Este diálogo se perdía en medio del tumulto. La lluvia había mojado el coche, y el viento de febrero no es cálido; mientras respondía al español, la joven, descotada, tiritaba, reía y tosía.
Éste era el diálogo:
—Dime.
—¿Qué, padre?
—¿Ves a ese viejo?
—¿Qué viejo?
—El que va en el primer coche de la comitiva, a este lado.
—¿El que lleva el brazo colgando de una corbata negra?
—Sí.
—¿Y qué?
—Estoy seguro de que le conozco.
—¡Ah!
—Que me ahorquen si no le conozco. ¿Puedes ver a la novia, inclinándote un poco?
—No.
—¿Y al novio?
—No va en ese coche.
—¡Bah!
—A menos que sea el otro viejo.
—Procura ver a la novia, inclínate más.
—No puedo.
—Me da igual. Te digo que conozco a ese viejo del brazo en cabestrillo. Estoy seguro.
—¿Y de qué te sirve conocerlo?
—No lo sé. ¡Quién sabe!
—Poco me importan a mí los viejos.
—¡Le conozco!
—Bien, como quieras.
—¿Cómo diablos asiste a la boda?
—También nosotros asistimos.
—¿De dónde viene esa boda?
—¿Y yo qué sé?
—Escucha.
—¿Qué?
—Deberías hacer una cosa.
—¿Qué?
—Bajar del coche y seguir esa boda.
—¿Para qué?
—Para saber adónde va y lo que es. Apresúrate a bajar, corre, hija mía, tú que eres joven.

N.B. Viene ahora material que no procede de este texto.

/-- The changes of a commit take effect (R436), and the image is written (R425). -/
def State.applyItems (s : State) (l : List Staged) (weirAt : Tbl Nat) : State :=
  let old := s.cfg
  let new := old.withItems l
  let new := { new with windows := raisedWindows old.windows new.windows s.clk.ftime }
  let t := { s with cfg := new }
  let t := t.each (List.range 16) fun t p => (t.applyMap old new p).takeLanding old p
  let t := t.each l fun t x => match x with
    | .shaper k v => t.applyShaper old k v
    | .route dst _ =>
      if Tbl.getD old.routes dst 0#24 = Tbl.getD new.routes dst 0#24 then t
      else t.each [0, 1, 2, 3] fun t c => if (Tbl.get? t.wt.tx (4 * dst + c)).isSome then t.moveFlow dst c else t
    | .lib p _ => { t with ep := { t.ep with
        libWait := if t.ep.libWait.contains p then t.ep.libWait else t.ep.libWait ++ [p] } }
    | _ => t
  let t := t.each (weirPorts l) fun t p => t.applyWeir weirAt p
  let t := if old.period = new.period && old.origin = new.origin then t
    else t.each (t.parts.map Prod.fst) fun t p => t.updPart p fun x => { x with scales := [] }
  t.applyTwin old

/-- The reopened staging sets of committed changes hold the committed values: nothing staged (R431). -/
def State.reopen (s : State) (n : Nat) : State := s.setStageSet n { isSealed := false, items := [] }

/-- The items of a commit. -/
def State.pendItems (s : State) (w : PendWhat) : List Staged :=
  match w with
  | .set n => (s.stageSet n).items
  | .dir _ => []

/-- Do new settings take a key slot from its partition that is neither EMPTY nor RETIRED (11 R352)? -/
def State.takesKeys (s : State) (new : Settings) : Bool :=
  (List.range 16).any fun p =>
    let b := mapResources (new.mapOf p)
    (mapResources (s.pmap p)).any fun r => match r with
      | .keySlot _ => !b.contains r && !s.mayLose p r
      | _ => false

/-- Is a pending epoch refused at its time: a key was installed meanwhile in a slot that it takes away (11 R380)? -/
def State.commitRefused (s : State) (p : Pend) : Bool :=
  match p.what with
  | .set _ => s.takesKeys (s.cfg.withItems (s.pendItems p.what))
  | .dir _ => false

/-- A pending epoch is withdrawn: its set is OPEN, as if the commit had not been accepted (R438). -/
def State.withdraw (s : State) (p : Pend) : State :=
  let t := { s with ep := { s.ep with pend := none } }
  match p.what with
  | .set n => t.setStageSet n { t.stageSet n with isSealed := false }
  | .dir _ => t

/-- EPOCH_COMMIT_TIME: the pending epoch is in force (R436); one that 11 R352 has come to refuse is withdrawn (11 R380,
assumption 154). -/
def doEpochCommitTime (s : State) : State :=
  match s.ep.pend with
  | none => s
  | some p =>
    if !(s.awake && s.boot.stage == 5 && decide (p.time ≤ s.clk.ftime)) then s
    else if s.commitRefused p then s.withdraw p
    else
      let t := { s with ep := { s.ep with epoch := s.ep.epoch + 1, pend := none, draining := true } }
      let t := match p.what with
        | .set n => (t.applyItems (s.pendItems p.what) p.weirAt).reopen n
        | .dir c => { t with cfg := { t.cfg with dir := t.cfg.dir.apply c } }
      t.writeImage

/-- EPOCH_COMMIT_TIME. -/
def execEpochCommitTime (now : Nat) (s : State) : Host.Outcome State Fault Refusal :=
  run s fun t => doEpochCommitTime (t.upTo now)

/-- EPOCH_DRAIN_END: no request of an older epoch is left; released resources are scrubbed (R433, R436). -/
def doEpochDrainEnd (s : State) : State :=
  if s.awake && s.ep.draining && s.drainReqs == 0 then
    let t := s.each s.ep.releasing fun t r => t.writeGates r.1 gateScrub
    { t with
      ep := { t.ep with draining := false, releasing := [] }
      sec := { t.sec with scrubbing := t.sec.scrubbing ++ s.ep.releasing.map Prod.fst } }
  else s

/-- EPOCH_DRAIN_END. -/
def execEpochDrainEnd (now : Nat) (s : State) : Host.Outcome State Fault Refusal :=
  run s fun t => doEpochDrainEnd (t.upTo now)

/-! ### Commands on staging sets (14 R456, R457) -/

/-- CFG_COMMIT. -/
def opCfgCommit : AgtanOp := { agtanOp 0x0010 16 with early := true }

/-- The status of a commit at a time, in R432's order from the check of its settings on; before service opens, R437. -/
def State.commitStatus (s : State) (settings : Nat → Bool) (time : Nat) : Nat :=
  if s.boot.stage = 5 then
    checks
      [(time == 0 || settings time, stFormat), (time == 0 || decide (time ≤ s.clk.ftime + 60000000000), stFormat),
       (decide (s.clk.ftime + 100000 ≤ time), stPast), (s.liveEpochs < 2, stBusy)]
  else checks [(time == 0 && settings 0, stFormat)]

/-- The response body of an accepted commit: epoch, COMMIT_TIME, take-over times of P0 to P23 (R457). -/
def commitBody (epoch time : Nat) (at_ : Tbl Nat) : List Byte :=
  leBytes 8 epoch ++ leBytes 8 time ++ (List.range 24).flatMap fun p => leBytes 8 (Tbl.getD at_ p 0)

/-- The settings that a commit's changes come on top of: before service opens, those of the commits accepted earlier
(R437). -/
def State.commitBase (s : State) : Settings :=
  s.ep.early.foldl (fun c p => c.withItems (s.pendItems p.what)) s.cfg

/-- CFG_COMMIT (R432, R437). -/
def doCfgCommit (c : AgtanCmd) (s : State) : State :=
  s.agtan opCfgCommit c fun t =>
    let time := leAt c.body 0 8
    let base := leAt c.body 8 8
    let x := t.stageSet c.mb
    let serving := t.boot.stage == 5
    let st := checks
      [(!x.items.isEmpty && !x.isSealed && (base == 0 || base == t.ep.epoch), stFormat),
       (t.commitStatus (fun at_ => t.commitOkItems t.commitBase x.items (if serving then some at_ else none)) time == stOk,
        t.commitStatus (fun at_ => t.commitOkItems t.commitBase x.items (if serving then some at_ else none)) time)]
    if st != stOk then t.respond opCfgCommit.code c st []
    else
      let p : Pend := { what := .set c.mb, time := time, weirAt := takeOvers x.items time }
      let t := t.setStageSet c.mb { x with isSealed := true }
      let t := if serving then { t with ep := { t.ep with pend := some p } }
        else { t with ep := { t.ep with early := t.ep.early ++ [p] } }
      t.respond opCfgCommit.code c stOk (commitBody (t.ep.epoch + 1) time p.weirAt)
/-- CFG_COMMIT. -/
def execCfgCommit (c : AgtanCmd) (s : State) : Host.Outcome State Fault Refusal := run s (doCfgCommit c)

/-- Is a pending epoch that of a mailbox's set? -/
def Pend.ofSet (p : Pend) (n : Nat) : Bool := match p.what with | .set m => m == n | .dir _ => false

/-- CFG_ABORT. -/
def opCfgAbort : AgtanOp := { agtanOp 0x0011 0 with early := true }
/-- CFG_ABORT: withdraw the pending epoch of the mailbox's own set, before service opens too (R438, assumption 153). -/
def doCfgAbort (c : AgtanCmd) (s : State) : State :=
  s.agtan opCfgAbort c fun t =>
    let x := t.stageSet c.mb
    let pend := match t.ep.pend with
      | some p => p.ofSet c.mb && decide (t.clk.ftime + 10000 ≤ p.time)
      | none => false
    if pend then
      (({ t with ep := { t.ep with pend := none } }).setStageSet c.mb { x with isSealed := false }).respond
        opCfgAbort.code c stOk []
    else if t.ep.early.any fun p => p.ofSet c.mb then
      (({ t with ep := { t.ep with early := t.ep.early.filter fun p => !p.ofSet c.mb } }).setStageSet c.mb
        { x with isSealed := false }).respond opCfgAbort.code c stOk []
    else t.respond opCfgAbort.code c stFormat []
/-- CFG_ABORT. -/
def execCfgAbort (c : AgtanCmd) (s : State) : Host.Outcome State Fault Refusal := run s (doCfgAbort c)
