-- ==== Sys2Proof/Machine/Rx.lean ====
section
/-! DEFINITION. Receiving frames: the steps of 08 R239, the receiver's flows (R252 to R257), landing (09 R283), held
frames and pause (09 R288, R308), and what each opcode does (R242 to R246, R267 to R269). -/

namespace Sys2Proof.Machine

/-! ### Steps 1 to 4 (R235, R239) -/

/-- The port counter of the first check of steps 1 to 4 that a frame fails. -/
def State.wireFault (s : State) (f : Frame) : Option Nat :=
  let h := f.hdr
  if !f.fcsOk then some pcFcs
  else if f.size < 64 then some pcRunt
  else if 9216 < f.size then some pcOversize
  else if f.tpid != 0x8100#16 || f.vid.toNat != s.vid then some pcUntagged
  else if !f.macOk || f.ipVer != 6#4 || f.ipNext != 17#8 || f.ipDst != s.address || f.udpDst.toNat != s.udpPort then
    some pcOther
  else if f.size != 134 + f.body.length || 8192 < f.body.length || f.udpSum == .bad || h.ver != 1#4 ||
      (h.void && h.sync && h.offset.toNat % 2 ^ 24 != h.seq.toNat) then some pcMalformed
  else if !s.idValid || h.dst.toNat != s.nodeId || h.src.toNat == s.nodeId then some pcMisdelivered
  else none

/-! ### Step 5 (R239, R240, R254, R256) -/

/-- Is a frame an ACK or NAK? -/
def isCtl (h : Hdr) : Bool := !h.void && (h.opcode == opAck || h.opcode == opNak)

/-- Is a frame a VOID frame with SYNC? -/
def isVoidSync (h : Hdr) : Bool := h.void && h.sync

/-- Is a job slot bound to a partition (11 R371)? -/
def State.jobSlotOf (s : State) (k p : Nat) : Bool := decide (17 ≤ k) && s.ownerOfKey k == some p

/-- Is a frame's slot the one that R240 calls for? The mirror slot of a partition is bound to it too, and carries what its
twin forwards for a mailbox (11 R371, assumption 17). -/
def State.slotBound (s : State) (h : Hdr) : Bool :=
  let k := h.keySlot.toNat
  let w := h.window.toNat
  if h.void || [opAck, opNak, opDirUpdate, opDirQuery].contains h.opcode then k == 0
  else if h.opcode = opMirror || h.opcode = opMirrorAck then decide (1 ≤ k ∧ k ≤ 16)
  else if h.opcode = opHedgeClaim then decide (17 ≤ k) && (s.ownerOfKey k).isSome
  else if h.opcode = opWriteImm && 0x10000 ≤ w && w ≤ 0x10010 then
    (if w = 0x10000 then k == 0 else k == w - 0x10000 || s.jobSlotOf k (w - 0x10001))
  else if w < 0x10000 && winValid (s.window w) then
    (match s.ownerOfWindow w with | some p => s.jobSlotOf k p | none => true)
  else true

/-- At most once in 2 µs. -/
def restOver (last : Option Nat) (now : Nat) : Bool := match last with | some t => decide (t + 2000 ≤ now) | none => true

/-- A NAK with SYNC becomes due on an UNSYNCED flow, unless one is due already or left less than 2 µs ago (R253). -/
def State.nakSyncDue (s : State) (h : Hdr) : State :=
  let x := s.rx h.src.toNat h.rclass.toNat
  if x.syncDue.isNone && restOver x.syncNak s.clk.ftime then
    s.setRx h.src.toNat h.rclass.toNat { x with syncDue := some h.seq }
  else s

—No puedo abandonar el coche.
—¿Por qué?
—Porque estoy alquilada.
—¡Ah! ¡Diantre!
—Debo mi día de rabanera a la prefectura.
—Es verdad.
—Si dejo el coche, el primer guardia que me vea, me coge. Ya lo sabes.
—Sí, lo sé.
—Hoy me paga el Gobierno.
—De todos modos, el viejo me molesta.
—¿Los viejos te molestan? Pero si tú no eres precisamente un niño…
—Va en el primer coche.
—¿Y qué?
—En el coche de la novia.
—¿Y qué más?
—Por lo tanto, es su padre.
—¿Y qué me importa eso a mí?
—Te digo que es el padre.
—¿Es que es el único padre?
—Escucha.
—¿Qué?
—Yo no puedo salir sino es con máscara. Aquí estoy escondido, nadie sabe quién soy. Pero mañana ya no hay máscaras. Es miércoles de ceniza. Corro peligro de que me echen el guante. Es preciso que vuelva a mi agujero. Pero tú estás libre.
—No del todo.
—Más que yo, al menos.
—Bien, ¿y luego?
—Es preciso que averigües adónde ha ido esa boda.
—¿Adónde va?
—Sí.
—Lo sé ya.
—¿Adónde va, pues?
—Al Cadran Bleu.
—No es éste el camino.
—¡Pues bien! A la Râpée.
—O a otra parte.
—Es libre. Las bodas son libres.
—Esto no es todo. Te digo que es preciso que procures enterarte de qué boda es ésta, y dónde viven los novios.
—¡Qué divertido! Es fácil encontrar, ocho días después, una boda que ha circulado por París el martes de carnaval. ¡Es buscar una aguja en un pajar! ¿Es que esto es posible?
—No importa, habrá que probar. ¿Oyes, Azelma?
Las dos filas continuaron de nuevo a los dos lados del bulevar su movimiento en sentido inverso, y el coche de las máscaras perdió de vista al coche de la novia.